**YOUR GOAL**
Repeat exactly the lines of the entries below from the one with "theorem sinkCycle_cases (s" through the one with "some b => exact", both ends included, and nothing else.

[Records from a data collection]

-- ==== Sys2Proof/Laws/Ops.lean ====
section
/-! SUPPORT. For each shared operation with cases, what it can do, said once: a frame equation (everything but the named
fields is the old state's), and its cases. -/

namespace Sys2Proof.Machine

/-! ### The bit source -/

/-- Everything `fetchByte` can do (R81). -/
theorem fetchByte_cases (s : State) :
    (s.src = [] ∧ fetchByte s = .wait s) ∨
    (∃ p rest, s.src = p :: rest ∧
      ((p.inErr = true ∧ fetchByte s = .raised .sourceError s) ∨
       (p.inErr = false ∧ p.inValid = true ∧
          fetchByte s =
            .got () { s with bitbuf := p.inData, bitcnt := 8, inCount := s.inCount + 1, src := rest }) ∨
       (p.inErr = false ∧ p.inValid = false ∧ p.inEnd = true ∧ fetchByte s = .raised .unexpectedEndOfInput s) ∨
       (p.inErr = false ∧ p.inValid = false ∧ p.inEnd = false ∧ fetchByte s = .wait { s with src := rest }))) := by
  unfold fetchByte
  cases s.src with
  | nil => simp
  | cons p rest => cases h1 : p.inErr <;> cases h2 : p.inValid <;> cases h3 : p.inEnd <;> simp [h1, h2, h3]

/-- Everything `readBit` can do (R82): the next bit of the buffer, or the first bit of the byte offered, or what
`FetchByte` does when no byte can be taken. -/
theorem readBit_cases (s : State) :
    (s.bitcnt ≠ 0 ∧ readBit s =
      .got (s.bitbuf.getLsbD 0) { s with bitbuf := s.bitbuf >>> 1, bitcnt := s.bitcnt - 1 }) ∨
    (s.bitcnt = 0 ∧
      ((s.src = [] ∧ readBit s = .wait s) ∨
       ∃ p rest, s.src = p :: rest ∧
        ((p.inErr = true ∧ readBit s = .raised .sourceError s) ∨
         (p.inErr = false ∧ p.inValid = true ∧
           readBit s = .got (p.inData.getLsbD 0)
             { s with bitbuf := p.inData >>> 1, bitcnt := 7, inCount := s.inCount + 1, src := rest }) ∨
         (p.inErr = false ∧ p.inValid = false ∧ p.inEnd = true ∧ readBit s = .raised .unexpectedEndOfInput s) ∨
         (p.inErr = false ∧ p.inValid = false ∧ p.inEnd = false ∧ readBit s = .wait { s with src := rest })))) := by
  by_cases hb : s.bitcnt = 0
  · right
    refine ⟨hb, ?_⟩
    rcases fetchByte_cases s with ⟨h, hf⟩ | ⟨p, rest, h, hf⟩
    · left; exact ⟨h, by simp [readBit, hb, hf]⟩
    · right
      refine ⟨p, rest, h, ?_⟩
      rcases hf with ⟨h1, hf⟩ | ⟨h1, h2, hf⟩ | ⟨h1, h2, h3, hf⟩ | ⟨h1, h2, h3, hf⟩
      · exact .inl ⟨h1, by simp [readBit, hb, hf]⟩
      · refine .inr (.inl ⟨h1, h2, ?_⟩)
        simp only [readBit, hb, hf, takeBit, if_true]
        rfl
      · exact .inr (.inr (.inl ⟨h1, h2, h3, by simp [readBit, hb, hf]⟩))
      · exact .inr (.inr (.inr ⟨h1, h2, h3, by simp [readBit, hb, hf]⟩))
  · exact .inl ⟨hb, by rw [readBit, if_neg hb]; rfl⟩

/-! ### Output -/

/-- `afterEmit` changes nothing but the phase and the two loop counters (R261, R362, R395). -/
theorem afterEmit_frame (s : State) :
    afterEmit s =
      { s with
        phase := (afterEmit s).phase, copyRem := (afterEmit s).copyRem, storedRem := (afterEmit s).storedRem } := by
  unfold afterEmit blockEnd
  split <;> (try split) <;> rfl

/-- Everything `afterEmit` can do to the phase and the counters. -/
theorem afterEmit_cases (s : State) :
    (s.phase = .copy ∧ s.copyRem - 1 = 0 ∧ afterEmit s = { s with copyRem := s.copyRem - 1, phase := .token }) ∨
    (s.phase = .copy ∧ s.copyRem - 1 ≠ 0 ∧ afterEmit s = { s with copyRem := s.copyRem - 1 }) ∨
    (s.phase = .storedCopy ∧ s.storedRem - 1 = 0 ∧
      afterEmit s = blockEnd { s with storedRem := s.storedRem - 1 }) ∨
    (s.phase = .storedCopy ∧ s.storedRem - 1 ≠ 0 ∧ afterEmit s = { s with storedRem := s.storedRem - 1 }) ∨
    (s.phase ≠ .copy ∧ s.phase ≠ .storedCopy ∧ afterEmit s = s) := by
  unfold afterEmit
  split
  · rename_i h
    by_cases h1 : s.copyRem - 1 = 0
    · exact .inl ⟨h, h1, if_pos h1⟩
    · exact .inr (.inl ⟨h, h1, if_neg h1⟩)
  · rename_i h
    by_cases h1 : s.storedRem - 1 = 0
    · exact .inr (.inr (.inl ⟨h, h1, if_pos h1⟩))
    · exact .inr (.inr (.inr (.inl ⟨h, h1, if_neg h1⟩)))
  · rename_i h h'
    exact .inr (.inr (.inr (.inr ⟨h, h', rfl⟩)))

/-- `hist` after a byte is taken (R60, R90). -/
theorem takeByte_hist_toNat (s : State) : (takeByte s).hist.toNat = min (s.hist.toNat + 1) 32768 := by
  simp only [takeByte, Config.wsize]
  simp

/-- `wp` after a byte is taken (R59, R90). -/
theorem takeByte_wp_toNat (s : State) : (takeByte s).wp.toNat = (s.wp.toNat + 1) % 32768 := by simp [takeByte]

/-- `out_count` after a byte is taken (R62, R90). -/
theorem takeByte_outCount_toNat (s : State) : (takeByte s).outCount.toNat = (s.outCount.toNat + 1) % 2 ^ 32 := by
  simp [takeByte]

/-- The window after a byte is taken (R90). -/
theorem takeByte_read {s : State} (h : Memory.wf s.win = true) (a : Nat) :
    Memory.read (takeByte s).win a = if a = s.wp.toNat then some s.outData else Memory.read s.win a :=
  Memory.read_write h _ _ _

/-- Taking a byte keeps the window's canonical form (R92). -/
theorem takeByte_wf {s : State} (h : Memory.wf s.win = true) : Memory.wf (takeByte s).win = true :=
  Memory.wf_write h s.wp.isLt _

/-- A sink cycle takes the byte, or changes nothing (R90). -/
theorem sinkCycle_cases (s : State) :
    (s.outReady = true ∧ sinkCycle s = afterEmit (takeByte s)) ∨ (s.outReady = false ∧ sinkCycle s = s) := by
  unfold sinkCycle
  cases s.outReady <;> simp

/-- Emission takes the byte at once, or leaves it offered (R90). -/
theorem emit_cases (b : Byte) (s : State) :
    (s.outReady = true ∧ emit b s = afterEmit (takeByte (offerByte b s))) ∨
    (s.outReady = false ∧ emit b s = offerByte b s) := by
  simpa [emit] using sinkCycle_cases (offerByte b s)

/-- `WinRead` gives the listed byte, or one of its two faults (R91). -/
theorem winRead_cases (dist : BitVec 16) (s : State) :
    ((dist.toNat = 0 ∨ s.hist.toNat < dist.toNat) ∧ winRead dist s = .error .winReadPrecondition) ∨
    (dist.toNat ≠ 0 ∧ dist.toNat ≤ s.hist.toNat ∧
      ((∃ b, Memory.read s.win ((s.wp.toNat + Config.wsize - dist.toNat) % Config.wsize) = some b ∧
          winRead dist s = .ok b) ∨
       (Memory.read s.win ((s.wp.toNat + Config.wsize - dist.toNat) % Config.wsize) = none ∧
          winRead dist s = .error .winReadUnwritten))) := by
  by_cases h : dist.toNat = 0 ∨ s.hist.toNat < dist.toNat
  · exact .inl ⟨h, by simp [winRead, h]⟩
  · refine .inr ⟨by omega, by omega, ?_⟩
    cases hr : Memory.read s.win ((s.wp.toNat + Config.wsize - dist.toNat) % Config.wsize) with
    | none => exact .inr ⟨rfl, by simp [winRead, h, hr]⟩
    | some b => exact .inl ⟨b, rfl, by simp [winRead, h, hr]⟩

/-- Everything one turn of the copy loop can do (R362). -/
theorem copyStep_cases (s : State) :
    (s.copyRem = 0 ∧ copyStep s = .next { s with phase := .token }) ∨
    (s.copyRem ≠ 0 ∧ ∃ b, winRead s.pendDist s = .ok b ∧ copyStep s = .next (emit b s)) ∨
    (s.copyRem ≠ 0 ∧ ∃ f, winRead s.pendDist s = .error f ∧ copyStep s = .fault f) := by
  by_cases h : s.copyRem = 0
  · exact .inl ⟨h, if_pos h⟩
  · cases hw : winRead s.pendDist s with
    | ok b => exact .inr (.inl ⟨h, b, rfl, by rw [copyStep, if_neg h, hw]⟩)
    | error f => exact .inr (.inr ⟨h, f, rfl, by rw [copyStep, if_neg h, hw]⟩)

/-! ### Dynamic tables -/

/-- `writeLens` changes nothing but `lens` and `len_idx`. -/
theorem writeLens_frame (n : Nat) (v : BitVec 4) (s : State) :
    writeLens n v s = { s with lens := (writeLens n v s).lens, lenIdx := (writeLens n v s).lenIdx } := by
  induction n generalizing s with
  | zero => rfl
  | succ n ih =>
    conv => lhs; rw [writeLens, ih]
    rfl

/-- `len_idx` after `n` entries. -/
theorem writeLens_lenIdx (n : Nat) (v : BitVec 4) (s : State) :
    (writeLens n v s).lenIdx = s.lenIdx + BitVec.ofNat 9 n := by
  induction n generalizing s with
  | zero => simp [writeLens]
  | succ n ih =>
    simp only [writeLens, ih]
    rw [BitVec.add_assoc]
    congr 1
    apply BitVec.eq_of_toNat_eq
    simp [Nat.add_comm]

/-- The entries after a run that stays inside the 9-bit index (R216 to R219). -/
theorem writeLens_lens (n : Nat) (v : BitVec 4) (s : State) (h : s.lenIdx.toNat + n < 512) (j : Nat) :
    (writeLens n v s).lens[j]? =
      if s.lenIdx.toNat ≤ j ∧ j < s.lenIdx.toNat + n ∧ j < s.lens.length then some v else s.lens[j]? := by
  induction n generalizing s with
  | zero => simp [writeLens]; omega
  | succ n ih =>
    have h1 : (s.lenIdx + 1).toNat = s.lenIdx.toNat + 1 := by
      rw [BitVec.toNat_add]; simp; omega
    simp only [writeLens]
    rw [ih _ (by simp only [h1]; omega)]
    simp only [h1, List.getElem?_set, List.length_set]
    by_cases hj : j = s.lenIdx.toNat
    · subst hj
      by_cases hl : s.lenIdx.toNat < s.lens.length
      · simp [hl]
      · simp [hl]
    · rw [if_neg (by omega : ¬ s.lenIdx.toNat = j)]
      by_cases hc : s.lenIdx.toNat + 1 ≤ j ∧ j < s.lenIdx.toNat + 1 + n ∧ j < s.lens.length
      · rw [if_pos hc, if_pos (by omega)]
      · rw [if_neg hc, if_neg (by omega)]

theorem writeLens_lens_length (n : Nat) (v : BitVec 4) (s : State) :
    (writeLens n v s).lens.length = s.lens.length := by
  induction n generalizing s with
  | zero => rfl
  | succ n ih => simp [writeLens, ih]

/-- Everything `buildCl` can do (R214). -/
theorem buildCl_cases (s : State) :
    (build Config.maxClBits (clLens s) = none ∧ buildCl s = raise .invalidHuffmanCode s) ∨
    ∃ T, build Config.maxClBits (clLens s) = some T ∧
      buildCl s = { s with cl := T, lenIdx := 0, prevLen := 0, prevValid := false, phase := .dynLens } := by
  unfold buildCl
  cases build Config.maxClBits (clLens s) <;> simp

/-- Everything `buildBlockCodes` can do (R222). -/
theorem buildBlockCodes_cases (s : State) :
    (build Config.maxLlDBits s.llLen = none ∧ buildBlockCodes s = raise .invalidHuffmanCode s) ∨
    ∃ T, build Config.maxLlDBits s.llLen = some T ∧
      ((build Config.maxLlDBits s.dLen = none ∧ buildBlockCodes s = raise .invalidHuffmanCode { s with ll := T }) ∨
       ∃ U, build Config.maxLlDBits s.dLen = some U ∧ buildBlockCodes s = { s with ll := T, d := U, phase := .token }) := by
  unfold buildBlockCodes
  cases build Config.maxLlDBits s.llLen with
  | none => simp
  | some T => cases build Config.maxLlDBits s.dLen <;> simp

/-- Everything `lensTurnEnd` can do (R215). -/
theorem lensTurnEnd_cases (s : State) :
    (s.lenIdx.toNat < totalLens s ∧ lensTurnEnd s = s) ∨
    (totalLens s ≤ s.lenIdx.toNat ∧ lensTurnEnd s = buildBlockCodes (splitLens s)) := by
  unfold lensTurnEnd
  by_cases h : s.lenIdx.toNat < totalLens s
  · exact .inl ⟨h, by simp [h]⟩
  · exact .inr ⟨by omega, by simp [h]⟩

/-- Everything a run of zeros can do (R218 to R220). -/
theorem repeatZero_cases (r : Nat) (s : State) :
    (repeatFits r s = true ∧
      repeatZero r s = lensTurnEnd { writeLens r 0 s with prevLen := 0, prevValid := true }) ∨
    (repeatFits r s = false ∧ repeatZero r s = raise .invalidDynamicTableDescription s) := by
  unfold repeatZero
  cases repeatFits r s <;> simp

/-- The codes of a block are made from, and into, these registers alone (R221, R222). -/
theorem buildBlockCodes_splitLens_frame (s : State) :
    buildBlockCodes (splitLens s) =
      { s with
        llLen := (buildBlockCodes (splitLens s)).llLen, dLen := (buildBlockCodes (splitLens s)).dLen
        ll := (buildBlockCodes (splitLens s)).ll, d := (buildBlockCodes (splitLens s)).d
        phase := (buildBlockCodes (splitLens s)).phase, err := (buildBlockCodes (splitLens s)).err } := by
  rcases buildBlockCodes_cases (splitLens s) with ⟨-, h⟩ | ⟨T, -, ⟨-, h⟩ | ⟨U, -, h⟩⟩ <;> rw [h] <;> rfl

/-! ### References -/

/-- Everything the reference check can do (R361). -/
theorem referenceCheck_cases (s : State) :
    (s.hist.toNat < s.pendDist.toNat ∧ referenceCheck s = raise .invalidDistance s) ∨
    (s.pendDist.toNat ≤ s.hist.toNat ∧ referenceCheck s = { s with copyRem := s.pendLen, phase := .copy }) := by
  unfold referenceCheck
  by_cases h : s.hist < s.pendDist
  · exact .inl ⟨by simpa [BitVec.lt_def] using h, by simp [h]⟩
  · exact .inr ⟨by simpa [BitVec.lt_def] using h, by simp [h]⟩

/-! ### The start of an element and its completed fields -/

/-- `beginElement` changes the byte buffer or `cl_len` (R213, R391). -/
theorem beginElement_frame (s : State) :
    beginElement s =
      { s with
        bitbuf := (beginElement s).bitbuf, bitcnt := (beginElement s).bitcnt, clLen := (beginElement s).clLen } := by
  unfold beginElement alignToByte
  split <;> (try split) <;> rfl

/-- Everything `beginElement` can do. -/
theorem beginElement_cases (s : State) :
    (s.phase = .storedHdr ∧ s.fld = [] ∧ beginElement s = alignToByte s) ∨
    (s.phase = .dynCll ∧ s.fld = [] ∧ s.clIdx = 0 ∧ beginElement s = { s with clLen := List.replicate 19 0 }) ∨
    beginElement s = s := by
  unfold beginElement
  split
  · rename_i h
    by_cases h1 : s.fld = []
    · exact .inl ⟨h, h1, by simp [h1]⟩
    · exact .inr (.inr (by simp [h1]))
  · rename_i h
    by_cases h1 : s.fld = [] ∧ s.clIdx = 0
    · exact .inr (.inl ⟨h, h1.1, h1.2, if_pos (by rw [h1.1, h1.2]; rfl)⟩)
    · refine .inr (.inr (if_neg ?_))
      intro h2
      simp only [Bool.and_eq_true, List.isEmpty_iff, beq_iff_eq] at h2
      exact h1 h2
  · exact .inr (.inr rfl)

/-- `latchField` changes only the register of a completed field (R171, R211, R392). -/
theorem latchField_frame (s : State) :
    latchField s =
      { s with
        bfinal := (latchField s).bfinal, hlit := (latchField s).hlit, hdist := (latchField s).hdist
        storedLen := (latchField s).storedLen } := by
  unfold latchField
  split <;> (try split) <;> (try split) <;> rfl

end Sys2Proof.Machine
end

**ANSWER BELOW**
theorem sinkCycle_cases (s : State) :
    (s.outReady = true ∧ sinkCycle s = afterEmit (takeByte s)) ∨ (s.outReady = false ∧ sinkCycle s = s) := by
  unfold sinkCycle
  cases s.outReady <;> simp

/-- Emission takes the byte at once, or leaves it offered (R90). -/
theorem emit_cases (b : Byte) (s : State) :
    (s.outReady = true ∧ emit b s = afterEmit (takeByte (offerByte b s))) ∨
    (s.outReady = false ∧ emit b s = offerByte b s) := by
  simpa [emit] using sinkCycle_cases (offerByte b s)

/-- `WinRead` gives the listed byte, or one of its two faults (R91). -/
theorem winRead_cases (dist : BitVec 16) (s : State) :
    ((dist.toNat = 0 ∨ s.hist.toNat < dist.toNat) ∧ winRead dist s = .error .winReadPrecondition) ∨
    (dist.toNat ≠ 0 ∧ dist.toNat ≤ s.hist.toNat ∧
      ((∃ b, Memory.read s.win ((s.wp.toNat + Config.wsize - dist.toNat) % Config.wsize) = some b ∧
          winRead dist s = .ok b) ∨
       (Memory.read s.win ((s.wp.toNat + Config.wsize - dist.toNat) % Config.wsize) = none ∧
          winRead dist s = .error .winReadUnwritten))) := by
  by_cases h : dist.toNat = 0 ∨ s.hist.toNat < dist.toNat
  · exact .inl ⟨h, by simp [winRead, h]⟩
  · refine .inr ⟨by omega, by omega, ?_⟩
    cases hr : Memory.read s.win ((s.wp.toNat + Config.wsize - dist.toNat) % Config.wsize) with
    | none => exact .inr ⟨rfl, by simp [winRead, h, hr]⟩
    | some b => exact .inl ⟨b, rfl, by simp [winRead, h, hr]⟩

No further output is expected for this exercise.